▸ **Required work**
The records should be written out in full, with nothing altered.

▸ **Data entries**
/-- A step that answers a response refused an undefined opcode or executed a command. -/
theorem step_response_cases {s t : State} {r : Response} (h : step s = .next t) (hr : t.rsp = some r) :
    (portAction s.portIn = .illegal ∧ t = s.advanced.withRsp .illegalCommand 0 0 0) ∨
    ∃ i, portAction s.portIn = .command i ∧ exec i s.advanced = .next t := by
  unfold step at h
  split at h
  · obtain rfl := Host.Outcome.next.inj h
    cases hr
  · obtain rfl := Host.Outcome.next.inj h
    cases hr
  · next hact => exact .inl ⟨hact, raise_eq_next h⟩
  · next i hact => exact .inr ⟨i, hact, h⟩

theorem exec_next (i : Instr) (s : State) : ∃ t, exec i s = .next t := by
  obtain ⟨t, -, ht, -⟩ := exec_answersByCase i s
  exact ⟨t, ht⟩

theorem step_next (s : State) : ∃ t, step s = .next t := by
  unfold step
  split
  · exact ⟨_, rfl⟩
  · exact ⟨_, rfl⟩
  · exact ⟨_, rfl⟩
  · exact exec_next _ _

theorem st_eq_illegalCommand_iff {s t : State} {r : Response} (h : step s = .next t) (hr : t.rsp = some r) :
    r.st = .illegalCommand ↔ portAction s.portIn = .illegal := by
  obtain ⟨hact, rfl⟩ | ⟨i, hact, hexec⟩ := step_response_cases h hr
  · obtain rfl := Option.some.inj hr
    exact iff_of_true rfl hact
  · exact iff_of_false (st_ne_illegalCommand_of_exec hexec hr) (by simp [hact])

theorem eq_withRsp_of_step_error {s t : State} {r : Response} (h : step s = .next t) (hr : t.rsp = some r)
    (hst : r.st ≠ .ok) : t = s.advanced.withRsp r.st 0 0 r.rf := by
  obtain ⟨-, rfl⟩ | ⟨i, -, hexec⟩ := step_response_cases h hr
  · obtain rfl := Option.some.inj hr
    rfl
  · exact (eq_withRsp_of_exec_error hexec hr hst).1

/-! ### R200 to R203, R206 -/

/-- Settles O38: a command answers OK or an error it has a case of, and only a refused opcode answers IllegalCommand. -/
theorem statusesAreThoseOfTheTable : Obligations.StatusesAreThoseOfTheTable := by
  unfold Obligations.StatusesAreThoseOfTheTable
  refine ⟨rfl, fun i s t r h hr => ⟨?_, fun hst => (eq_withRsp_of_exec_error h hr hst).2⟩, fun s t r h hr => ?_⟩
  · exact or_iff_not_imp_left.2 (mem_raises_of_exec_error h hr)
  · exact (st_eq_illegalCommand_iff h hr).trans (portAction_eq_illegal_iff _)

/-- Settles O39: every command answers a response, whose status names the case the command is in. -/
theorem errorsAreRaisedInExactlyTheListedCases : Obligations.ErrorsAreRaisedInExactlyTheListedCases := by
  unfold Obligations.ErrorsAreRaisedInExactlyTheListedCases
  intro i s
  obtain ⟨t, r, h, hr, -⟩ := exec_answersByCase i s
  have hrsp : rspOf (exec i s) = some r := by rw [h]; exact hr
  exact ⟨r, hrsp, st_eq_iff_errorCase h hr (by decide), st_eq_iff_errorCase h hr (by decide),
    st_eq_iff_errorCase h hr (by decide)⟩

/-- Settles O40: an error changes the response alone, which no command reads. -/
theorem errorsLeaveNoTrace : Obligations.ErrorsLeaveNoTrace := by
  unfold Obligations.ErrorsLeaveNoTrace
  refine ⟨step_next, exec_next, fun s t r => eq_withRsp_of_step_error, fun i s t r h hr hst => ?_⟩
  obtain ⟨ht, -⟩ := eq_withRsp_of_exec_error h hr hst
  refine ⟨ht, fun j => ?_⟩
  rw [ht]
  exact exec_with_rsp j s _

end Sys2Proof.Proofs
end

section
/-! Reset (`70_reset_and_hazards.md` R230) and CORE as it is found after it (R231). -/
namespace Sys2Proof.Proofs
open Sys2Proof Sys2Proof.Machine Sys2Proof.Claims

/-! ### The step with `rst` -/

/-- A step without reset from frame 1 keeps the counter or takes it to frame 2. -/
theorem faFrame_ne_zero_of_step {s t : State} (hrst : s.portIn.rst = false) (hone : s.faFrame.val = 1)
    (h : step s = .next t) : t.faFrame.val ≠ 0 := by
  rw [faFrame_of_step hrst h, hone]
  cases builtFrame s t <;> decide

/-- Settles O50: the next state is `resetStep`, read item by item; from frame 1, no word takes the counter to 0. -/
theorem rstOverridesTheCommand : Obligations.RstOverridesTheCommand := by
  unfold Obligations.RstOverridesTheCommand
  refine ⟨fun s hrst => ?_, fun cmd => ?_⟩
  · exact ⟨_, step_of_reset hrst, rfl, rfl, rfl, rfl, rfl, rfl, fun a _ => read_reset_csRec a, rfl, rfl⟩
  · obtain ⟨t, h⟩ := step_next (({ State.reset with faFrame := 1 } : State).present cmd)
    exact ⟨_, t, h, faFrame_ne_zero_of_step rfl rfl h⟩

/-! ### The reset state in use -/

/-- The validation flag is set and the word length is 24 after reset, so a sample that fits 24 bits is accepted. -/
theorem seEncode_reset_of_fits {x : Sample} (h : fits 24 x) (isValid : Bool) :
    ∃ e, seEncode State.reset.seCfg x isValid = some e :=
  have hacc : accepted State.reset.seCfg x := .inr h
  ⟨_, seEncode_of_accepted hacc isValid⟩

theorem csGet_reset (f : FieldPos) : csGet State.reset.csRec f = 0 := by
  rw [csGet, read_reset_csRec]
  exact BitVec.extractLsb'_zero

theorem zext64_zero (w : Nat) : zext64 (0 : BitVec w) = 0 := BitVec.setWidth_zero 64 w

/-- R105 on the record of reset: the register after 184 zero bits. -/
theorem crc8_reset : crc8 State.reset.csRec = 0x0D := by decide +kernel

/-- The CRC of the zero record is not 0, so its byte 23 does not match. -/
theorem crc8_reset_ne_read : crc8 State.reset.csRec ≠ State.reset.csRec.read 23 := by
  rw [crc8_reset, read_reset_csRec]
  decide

▸ **Worked solution**
/-- A step that answers a response refused an undefined opcode or executed a command. -/
theorem step_response_cases {s t : State} {r : Response} (h : step s = .next t) (hr : t.rsp = some r) :
    (portAction s.portIn = .illegal ∧ t = s.advanced.withRsp .illegalCommand 0 0 0) ∨
    ∃ i, portAction s.portIn = .command i ∧ exec i s.advanced = .next t := by
  unfold step at h
  split at h
  · obtain rfl := Host.Outcome.next.inj h
    cases hr
  · obtain rfl := Host.Outcome.next.inj h
    cases hr
  · next hact => exact .inl ⟨hact, raise_eq_next h⟩
  · next i hact => exact .inr ⟨i, hact, h⟩

theorem exec_next (i : Instr) (s : State) : ∃ t, exec i s = .next t := by
  obtain ⟨t, -, ht, -⟩ := exec_answersByCase i s
  exact ⟨t, ht⟩

theorem step_next (s : State) : ∃ t, step s = .next t := by
  unfold step
  split
  · exact ⟨_, rfl⟩
  · exact ⟨_, rfl⟩
  · exact ⟨_, rfl⟩
  · exact exec_next _ _

theorem st_eq_illegalCommand_iff {s t : State} {r : Response} (h : step s = .next t) (hr : t.rsp = some r) :
    r.st = .illegalCommand ↔ portAction s.portIn = .illegal := by
  obtain ⟨hact, rfl⟩ | ⟨i, hact, hexec⟩ := step_response_cases h hr
  · obtain rfl := Option.some.inj hr
    exact iff_of_true rfl hact
  · exact iff_of_false (st_ne_illegalCommand_of_exec hexec hr) (by simp [hact])

theorem eq_withRsp_of_step_error {s t : State} {r : Response} (h : step s = .next t) (hr : t.rsp = some r)
    (hst : r.st ≠ .ok) : t = s.advanced.withRsp r.st 0 0 r.rf := by
  obtain ⟨-, rfl⟩ | ⟨i, -, hexec⟩ := step_response_cases h hr
  · obtain rfl := Option.some.inj hr
    rfl
  · exact (eq_withRsp_of_exec_error hexec hr hst).1

/-! ### R200 to R203, R206 -/

/-- Settles O38: a command answers OK or an error it has a case of, and only a refused opcode answers IllegalCommand. -/
theorem statusesAreThoseOfTheTable : Obligations.StatusesAreThoseOfTheTable := by
  unfold Obligations.StatusesAreThoseOfTheTable
  refine ⟨rfl, fun i s t r h hr => ⟨?_, fun hst => (eq_withRsp_of_exec_error h hr hst).2⟩, fun s t r h hr => ?_⟩
  · exact or_iff_not_imp_left.2 (mem_raises_of_exec_error h hr)
  · exact (st_eq_illegalCommand_iff h hr).trans (portAction_eq_illegal_iff _)

/-- Settles O39: every command answers a response, whose status names the case the command is in. -/
theorem errorsAreRaisedInExactlyTheListedCases : Obligations.ErrorsAreRaisedInExactlyTheListedCases := by
  unfold Obligations.ErrorsAreRaisedInExactlyTheListedCases
  intro i s
  obtain ⟨t, r, h, hr, -⟩ := exec_answersByCase i s
  have hrsp : rspOf (exec i s) = some r := by rw [h]; exact hr
  exact ⟨r, hrsp, st_eq_iff_errorCase h hr (by decide), st_eq_iff_errorCase h hr (by decide),
    st_eq_iff_errorCase h hr (by decide)⟩

/-- Settles O40: an error changes the response alone, which no command reads. -/
theorem errorsLeaveNoTrace : Obligations.ErrorsLeaveNoTrace := by
  unfold Obligations.ErrorsLeaveNoTrace
  refine ⟨step_next, exec_next, fun s t r => eq_withRsp_of_step_error, fun i s t r h hr hst => ?_⟩
  obtain ⟨ht, -⟩ := eq_withRsp_of_exec_error h hr hst
  refine ⟨ht, fun j => ?_⟩
  rw [ht]
  exact exec_with_rsp j s _

end Sys2Proof.Proofs
end

section
/-! Reset (`70_reset_and_hazards.md` R230) and CORE as it is found after it (R231). -/
namespace Sys2Proof.Proofs
open Sys2Proof Sys2Proof.Machine Sys2Proof.Claims

/-! ### The step with `rst` -/

/-- A step without reset from frame 1 keeps the counter or takes it to frame 2. -/
theorem faFrame_ne_zero_of_step {s t : State} (hrst : s.portIn.rst = false) (hone : s.faFrame.val = 1)
    (h : step s = .next t) : t.faFrame.val ≠ 0 := by
  rw [faFrame_of_step hrst h, hone]
  cases builtFrame s t <;> decide

/-- Settles O50: the next state is `resetStep`, read item by item; from frame 1, no word takes the counter to 0. -/
theorem rstOverridesTheCommand : Obligations.RstOverridesTheCommand := by
  unfold Obligations.RstOverridesTheCommand
  refine ⟨fun s hrst => ?_, fun cmd => ?_⟩
  · exact ⟨_, step_of_reset hrst, rfl, rfl, rfl, rfl, rfl, rfl, fun a _ => read_reset_csRec a, rfl, rfl⟩
  · obtain ⟨t, h⟩ := step_next (({ State.reset with faFrame := 1 } : State).present cmd)
    exact ⟨_, t, h, faFrame_ne_zero_of_step rfl rfl h⟩

/-! ### The reset state in use -/

/-- The validation flag is set and the word length is 24 after reset, so a sample that fits 24 bits is accepted. -/
theorem seEncode_reset_of_fits {x : Sample} (h : fits 24 x) (isValid : Bool) :
    ∃ e, seEncode State.reset.seCfg x isValid = some e :=
  have hacc : accepted State.reset.seCfg x := .inr h
  ⟨_, seEncode_of_accepted hacc isValid⟩

theorem csGet_reset (f : FieldPos) : csGet State.reset.csRec f = 0 := by
  rw [csGet, read_reset_csRec]
  exact BitVec.extractLsb'_zero

theorem zext64_zero (w : Nat) : zext64 (0 : BitVec w) = 0 := BitVec.setWidth_zero 64 w

/-- R105 on the record of reset: the register after 184 zero bits. -/
theorem crc8_reset : crc8 State.reset.csRec = 0x0D := by decide +kernel

/-- The CRC of the zero record is not 0, so its byte 23 does not match. -/
theorem crc8_reset_ne_read : crc8 State.reset.csRec ≠ State.reset.csRec.read 23 := by
  rw [crc8_reset, read_reset_csRec]
  decide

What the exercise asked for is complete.